[[ Source records open ]]

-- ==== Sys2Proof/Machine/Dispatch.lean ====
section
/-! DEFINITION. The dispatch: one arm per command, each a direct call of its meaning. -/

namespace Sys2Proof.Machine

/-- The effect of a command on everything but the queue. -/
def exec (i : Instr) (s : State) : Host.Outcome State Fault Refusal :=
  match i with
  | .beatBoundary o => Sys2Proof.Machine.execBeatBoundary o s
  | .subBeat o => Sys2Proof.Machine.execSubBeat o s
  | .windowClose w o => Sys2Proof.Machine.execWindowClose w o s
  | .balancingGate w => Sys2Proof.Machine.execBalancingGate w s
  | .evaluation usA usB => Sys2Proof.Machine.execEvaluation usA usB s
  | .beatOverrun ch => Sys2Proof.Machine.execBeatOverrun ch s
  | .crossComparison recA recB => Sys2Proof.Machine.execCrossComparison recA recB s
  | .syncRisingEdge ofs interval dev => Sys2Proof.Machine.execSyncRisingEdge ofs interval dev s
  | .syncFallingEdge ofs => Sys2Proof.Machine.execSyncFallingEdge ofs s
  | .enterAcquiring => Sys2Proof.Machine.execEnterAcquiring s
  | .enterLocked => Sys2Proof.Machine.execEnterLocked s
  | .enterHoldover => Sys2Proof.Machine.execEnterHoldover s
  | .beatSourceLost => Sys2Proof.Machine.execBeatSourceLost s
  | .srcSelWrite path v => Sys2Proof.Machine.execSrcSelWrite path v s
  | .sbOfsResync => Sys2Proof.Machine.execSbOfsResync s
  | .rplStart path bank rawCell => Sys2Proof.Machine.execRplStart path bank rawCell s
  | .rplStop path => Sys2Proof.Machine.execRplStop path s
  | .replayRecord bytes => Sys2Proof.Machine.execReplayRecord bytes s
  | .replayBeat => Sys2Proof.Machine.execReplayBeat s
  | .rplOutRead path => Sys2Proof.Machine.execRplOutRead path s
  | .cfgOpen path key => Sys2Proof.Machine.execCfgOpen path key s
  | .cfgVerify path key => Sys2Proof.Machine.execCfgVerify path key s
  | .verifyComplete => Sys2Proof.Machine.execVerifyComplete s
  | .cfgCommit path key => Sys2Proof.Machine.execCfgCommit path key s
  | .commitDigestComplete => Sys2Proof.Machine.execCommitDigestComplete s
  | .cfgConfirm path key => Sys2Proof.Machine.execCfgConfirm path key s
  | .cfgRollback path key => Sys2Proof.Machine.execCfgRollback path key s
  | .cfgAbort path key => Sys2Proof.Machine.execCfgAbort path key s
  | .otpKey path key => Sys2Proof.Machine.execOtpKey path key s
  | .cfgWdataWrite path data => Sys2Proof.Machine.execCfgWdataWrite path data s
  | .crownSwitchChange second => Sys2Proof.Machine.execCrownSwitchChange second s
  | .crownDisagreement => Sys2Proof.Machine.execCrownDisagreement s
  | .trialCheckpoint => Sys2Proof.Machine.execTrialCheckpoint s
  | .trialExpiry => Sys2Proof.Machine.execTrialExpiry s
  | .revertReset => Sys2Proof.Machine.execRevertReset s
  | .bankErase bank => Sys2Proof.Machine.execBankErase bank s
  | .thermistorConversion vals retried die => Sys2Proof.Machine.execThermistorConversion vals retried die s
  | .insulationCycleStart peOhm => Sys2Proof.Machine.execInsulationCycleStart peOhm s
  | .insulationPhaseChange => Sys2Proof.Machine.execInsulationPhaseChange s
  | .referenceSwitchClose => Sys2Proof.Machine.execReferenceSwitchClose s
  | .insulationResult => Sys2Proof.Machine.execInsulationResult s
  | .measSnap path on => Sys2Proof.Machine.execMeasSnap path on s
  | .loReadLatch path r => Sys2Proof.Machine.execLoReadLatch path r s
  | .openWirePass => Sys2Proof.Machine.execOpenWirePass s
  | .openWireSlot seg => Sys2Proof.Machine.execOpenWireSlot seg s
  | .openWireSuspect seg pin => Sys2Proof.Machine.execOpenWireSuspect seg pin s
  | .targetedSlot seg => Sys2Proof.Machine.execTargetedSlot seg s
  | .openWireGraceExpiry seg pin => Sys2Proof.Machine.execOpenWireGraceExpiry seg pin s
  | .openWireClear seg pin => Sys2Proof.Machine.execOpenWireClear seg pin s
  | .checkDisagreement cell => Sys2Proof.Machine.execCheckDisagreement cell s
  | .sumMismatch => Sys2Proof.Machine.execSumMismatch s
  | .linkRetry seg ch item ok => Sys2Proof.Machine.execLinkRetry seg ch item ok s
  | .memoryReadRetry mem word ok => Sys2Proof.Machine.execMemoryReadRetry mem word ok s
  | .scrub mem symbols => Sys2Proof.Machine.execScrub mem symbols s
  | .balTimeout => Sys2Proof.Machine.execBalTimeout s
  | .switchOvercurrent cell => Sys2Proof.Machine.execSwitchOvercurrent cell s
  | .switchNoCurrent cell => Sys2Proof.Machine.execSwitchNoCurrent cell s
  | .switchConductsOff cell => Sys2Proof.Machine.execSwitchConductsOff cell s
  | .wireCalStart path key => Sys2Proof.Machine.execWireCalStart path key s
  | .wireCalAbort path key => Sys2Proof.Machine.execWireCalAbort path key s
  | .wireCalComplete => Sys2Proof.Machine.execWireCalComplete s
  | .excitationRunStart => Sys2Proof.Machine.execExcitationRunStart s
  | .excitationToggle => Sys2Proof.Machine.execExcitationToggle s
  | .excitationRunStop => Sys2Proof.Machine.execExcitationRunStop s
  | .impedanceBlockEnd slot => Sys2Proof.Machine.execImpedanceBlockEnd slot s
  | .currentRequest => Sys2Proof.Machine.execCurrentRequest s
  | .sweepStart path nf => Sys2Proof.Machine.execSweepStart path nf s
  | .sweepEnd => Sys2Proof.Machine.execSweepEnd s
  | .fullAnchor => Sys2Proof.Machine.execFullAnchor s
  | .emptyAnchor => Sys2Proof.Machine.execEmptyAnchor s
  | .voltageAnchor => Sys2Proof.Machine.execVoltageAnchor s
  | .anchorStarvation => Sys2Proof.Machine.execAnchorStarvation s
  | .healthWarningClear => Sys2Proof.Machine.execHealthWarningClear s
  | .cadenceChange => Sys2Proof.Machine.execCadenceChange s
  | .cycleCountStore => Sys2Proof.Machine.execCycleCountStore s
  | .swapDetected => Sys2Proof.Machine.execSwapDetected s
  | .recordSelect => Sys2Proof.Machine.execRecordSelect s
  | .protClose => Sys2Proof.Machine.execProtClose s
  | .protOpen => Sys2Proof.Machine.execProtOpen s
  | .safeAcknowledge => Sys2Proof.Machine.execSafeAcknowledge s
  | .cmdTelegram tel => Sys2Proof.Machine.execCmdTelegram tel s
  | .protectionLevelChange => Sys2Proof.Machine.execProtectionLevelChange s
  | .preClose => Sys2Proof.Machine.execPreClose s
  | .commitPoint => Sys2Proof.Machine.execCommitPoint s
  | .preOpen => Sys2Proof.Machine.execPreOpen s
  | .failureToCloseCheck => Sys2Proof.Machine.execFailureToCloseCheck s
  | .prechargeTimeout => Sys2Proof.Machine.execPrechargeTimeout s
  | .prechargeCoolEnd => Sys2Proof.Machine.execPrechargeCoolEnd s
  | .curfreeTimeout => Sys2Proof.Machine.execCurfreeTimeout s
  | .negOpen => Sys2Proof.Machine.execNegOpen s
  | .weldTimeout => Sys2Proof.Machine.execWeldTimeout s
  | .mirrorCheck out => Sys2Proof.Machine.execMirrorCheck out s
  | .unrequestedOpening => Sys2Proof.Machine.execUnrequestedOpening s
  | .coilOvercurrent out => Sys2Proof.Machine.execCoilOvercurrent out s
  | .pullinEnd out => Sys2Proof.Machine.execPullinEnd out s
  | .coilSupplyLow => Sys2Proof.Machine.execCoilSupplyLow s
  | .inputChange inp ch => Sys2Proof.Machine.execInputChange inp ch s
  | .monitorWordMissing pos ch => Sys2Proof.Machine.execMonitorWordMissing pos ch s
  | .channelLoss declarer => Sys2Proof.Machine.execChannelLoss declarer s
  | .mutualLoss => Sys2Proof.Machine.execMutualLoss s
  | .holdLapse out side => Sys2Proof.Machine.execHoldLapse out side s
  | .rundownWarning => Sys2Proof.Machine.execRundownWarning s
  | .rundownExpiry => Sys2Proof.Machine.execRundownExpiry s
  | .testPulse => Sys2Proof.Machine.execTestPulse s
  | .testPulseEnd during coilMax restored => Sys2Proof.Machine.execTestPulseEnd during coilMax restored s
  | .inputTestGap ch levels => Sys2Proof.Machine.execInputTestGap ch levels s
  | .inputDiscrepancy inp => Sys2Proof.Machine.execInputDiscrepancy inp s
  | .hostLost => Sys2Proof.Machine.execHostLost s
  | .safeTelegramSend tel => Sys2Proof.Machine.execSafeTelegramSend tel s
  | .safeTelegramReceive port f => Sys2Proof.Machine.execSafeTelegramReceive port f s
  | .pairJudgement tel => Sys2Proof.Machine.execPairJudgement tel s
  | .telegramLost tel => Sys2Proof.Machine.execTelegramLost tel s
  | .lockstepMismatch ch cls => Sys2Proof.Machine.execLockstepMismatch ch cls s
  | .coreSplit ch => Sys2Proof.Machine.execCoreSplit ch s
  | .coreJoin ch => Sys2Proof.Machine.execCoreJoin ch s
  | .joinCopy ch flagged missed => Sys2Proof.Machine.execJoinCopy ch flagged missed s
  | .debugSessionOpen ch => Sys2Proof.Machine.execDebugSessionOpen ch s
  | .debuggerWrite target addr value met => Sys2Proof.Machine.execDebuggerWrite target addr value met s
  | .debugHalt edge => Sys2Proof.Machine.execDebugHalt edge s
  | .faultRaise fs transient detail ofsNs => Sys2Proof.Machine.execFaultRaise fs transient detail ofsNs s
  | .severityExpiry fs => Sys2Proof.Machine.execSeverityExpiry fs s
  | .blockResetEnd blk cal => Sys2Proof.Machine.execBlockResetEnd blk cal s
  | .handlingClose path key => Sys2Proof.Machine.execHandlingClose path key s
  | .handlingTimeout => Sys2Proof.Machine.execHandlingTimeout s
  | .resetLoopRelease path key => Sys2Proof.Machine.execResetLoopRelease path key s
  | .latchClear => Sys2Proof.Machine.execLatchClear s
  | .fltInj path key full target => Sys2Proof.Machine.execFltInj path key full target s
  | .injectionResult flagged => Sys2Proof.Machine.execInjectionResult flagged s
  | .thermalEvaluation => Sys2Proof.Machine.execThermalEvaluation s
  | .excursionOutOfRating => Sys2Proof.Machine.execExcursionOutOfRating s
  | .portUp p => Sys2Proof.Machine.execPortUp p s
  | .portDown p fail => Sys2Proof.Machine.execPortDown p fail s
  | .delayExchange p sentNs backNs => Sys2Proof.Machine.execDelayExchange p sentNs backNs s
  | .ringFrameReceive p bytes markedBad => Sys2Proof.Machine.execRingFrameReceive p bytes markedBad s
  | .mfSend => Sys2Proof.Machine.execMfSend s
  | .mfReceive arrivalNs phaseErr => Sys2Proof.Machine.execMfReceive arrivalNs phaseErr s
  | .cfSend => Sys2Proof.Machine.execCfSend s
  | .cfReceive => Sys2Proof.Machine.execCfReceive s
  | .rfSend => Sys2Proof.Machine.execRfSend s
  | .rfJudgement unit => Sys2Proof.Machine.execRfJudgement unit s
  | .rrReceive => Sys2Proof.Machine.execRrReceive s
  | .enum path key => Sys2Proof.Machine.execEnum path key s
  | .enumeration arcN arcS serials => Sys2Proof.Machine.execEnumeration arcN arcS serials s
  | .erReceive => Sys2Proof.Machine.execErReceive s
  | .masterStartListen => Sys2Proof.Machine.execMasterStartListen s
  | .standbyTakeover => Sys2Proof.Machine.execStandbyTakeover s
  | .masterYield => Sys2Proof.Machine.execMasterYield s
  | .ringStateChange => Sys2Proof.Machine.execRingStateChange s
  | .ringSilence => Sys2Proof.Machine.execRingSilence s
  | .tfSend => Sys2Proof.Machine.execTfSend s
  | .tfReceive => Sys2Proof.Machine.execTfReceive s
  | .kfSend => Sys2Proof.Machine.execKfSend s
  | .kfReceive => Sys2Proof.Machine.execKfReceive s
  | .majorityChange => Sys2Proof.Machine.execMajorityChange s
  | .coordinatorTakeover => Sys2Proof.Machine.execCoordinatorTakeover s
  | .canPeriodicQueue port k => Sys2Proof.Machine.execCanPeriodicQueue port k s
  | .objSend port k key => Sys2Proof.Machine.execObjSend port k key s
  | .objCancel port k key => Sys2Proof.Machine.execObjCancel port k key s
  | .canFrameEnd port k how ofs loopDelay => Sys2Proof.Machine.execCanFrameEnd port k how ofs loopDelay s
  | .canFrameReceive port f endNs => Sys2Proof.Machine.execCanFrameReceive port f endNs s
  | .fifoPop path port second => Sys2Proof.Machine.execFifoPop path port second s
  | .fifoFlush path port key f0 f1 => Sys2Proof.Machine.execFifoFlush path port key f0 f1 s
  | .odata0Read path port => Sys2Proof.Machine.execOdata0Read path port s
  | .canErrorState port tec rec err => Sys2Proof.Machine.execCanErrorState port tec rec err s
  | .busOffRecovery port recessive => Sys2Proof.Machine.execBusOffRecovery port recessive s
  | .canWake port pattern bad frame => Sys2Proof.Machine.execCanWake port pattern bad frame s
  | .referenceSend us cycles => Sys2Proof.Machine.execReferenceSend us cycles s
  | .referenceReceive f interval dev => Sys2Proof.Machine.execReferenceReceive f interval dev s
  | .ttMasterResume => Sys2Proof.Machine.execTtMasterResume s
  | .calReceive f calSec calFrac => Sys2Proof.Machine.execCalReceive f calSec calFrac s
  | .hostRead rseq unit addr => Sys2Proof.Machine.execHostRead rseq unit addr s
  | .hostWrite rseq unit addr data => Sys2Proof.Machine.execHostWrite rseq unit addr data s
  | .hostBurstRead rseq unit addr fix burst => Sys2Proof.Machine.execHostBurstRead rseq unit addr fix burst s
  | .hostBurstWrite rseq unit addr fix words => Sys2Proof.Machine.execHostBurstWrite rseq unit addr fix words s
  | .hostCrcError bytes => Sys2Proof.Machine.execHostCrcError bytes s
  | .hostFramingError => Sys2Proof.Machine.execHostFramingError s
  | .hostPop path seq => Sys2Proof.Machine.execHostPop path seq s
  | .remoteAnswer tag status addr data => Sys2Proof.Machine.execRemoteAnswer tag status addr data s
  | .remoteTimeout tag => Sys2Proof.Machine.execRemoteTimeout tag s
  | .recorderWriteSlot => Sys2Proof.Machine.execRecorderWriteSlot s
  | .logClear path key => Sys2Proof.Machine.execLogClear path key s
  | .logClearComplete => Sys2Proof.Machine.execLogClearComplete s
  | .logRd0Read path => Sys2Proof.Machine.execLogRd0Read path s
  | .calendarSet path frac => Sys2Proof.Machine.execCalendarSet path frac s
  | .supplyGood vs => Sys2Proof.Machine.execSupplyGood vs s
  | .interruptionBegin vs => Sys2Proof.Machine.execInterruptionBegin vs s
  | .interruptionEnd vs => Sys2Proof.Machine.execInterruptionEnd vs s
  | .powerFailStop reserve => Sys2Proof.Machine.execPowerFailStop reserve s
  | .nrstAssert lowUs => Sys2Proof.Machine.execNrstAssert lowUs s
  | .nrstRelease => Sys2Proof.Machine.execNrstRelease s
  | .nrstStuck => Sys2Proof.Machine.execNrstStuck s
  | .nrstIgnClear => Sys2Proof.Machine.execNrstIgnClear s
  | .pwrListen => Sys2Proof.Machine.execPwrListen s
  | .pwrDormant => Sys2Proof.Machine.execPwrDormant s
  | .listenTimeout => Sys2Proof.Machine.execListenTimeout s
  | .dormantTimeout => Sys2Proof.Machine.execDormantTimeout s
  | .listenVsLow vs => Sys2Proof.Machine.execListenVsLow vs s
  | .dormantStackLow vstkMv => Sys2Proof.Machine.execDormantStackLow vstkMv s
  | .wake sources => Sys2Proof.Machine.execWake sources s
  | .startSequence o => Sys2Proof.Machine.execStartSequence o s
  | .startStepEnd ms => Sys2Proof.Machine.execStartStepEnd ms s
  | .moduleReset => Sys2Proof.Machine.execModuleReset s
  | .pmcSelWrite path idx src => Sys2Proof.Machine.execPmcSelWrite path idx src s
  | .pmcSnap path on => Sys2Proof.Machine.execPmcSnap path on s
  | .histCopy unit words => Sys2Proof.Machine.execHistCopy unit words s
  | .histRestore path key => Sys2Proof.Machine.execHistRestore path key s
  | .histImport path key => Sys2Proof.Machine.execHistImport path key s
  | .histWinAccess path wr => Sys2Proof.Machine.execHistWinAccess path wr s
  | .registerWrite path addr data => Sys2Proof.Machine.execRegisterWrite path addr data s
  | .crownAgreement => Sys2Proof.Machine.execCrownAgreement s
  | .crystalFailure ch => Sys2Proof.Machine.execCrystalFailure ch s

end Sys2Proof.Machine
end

[[ Source records closed ]]
[[ Source records open ]]

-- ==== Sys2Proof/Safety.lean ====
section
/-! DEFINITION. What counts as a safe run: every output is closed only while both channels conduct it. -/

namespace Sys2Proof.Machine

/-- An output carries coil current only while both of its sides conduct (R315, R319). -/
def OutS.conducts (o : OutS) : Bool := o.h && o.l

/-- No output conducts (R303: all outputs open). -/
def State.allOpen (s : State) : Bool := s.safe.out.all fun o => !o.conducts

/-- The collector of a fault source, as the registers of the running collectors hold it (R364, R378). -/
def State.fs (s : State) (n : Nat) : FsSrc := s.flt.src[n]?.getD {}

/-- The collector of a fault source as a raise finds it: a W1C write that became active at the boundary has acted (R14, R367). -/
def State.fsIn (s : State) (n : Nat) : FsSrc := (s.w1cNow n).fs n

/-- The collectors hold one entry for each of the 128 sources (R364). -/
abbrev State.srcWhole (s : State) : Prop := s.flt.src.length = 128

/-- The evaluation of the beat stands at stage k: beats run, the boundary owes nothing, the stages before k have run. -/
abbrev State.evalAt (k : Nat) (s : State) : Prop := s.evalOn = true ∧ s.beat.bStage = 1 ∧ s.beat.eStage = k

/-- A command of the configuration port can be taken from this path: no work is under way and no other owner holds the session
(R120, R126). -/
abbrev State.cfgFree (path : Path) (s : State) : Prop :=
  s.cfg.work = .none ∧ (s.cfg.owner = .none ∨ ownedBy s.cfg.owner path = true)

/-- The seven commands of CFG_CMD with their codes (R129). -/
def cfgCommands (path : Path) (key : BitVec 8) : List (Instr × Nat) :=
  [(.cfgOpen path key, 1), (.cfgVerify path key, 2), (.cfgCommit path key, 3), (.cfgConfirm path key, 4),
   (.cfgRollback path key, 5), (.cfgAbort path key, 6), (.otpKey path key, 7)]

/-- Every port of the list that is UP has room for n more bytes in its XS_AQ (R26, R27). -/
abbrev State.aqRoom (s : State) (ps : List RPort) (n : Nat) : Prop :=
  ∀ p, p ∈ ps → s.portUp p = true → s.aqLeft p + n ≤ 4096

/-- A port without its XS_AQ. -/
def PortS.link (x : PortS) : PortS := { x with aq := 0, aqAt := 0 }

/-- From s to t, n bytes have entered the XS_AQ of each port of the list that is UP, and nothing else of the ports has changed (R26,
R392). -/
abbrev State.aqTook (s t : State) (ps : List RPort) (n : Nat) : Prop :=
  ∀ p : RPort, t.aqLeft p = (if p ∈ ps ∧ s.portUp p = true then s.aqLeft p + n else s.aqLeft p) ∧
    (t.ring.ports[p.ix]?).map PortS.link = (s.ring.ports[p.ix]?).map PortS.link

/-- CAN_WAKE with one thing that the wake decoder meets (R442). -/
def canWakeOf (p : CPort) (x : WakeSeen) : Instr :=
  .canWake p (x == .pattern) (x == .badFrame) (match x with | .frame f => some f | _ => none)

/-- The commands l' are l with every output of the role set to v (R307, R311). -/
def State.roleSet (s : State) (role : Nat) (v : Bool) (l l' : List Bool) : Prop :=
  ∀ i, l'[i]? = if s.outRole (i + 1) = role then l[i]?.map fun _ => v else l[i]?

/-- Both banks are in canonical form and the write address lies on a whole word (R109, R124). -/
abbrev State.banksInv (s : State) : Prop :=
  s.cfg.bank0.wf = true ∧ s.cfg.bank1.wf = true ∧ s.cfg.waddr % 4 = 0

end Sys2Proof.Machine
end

[[ Source records closed ]]

The problem | In the listing, find each line with the string "while" and copy it.

Result of the task |
/-! DEFINITION. What counts as a safe run: every output is closed only while both channels conduct it. -/
/-- An output carries coil current only while both of its sides conduct (R315, R319). -/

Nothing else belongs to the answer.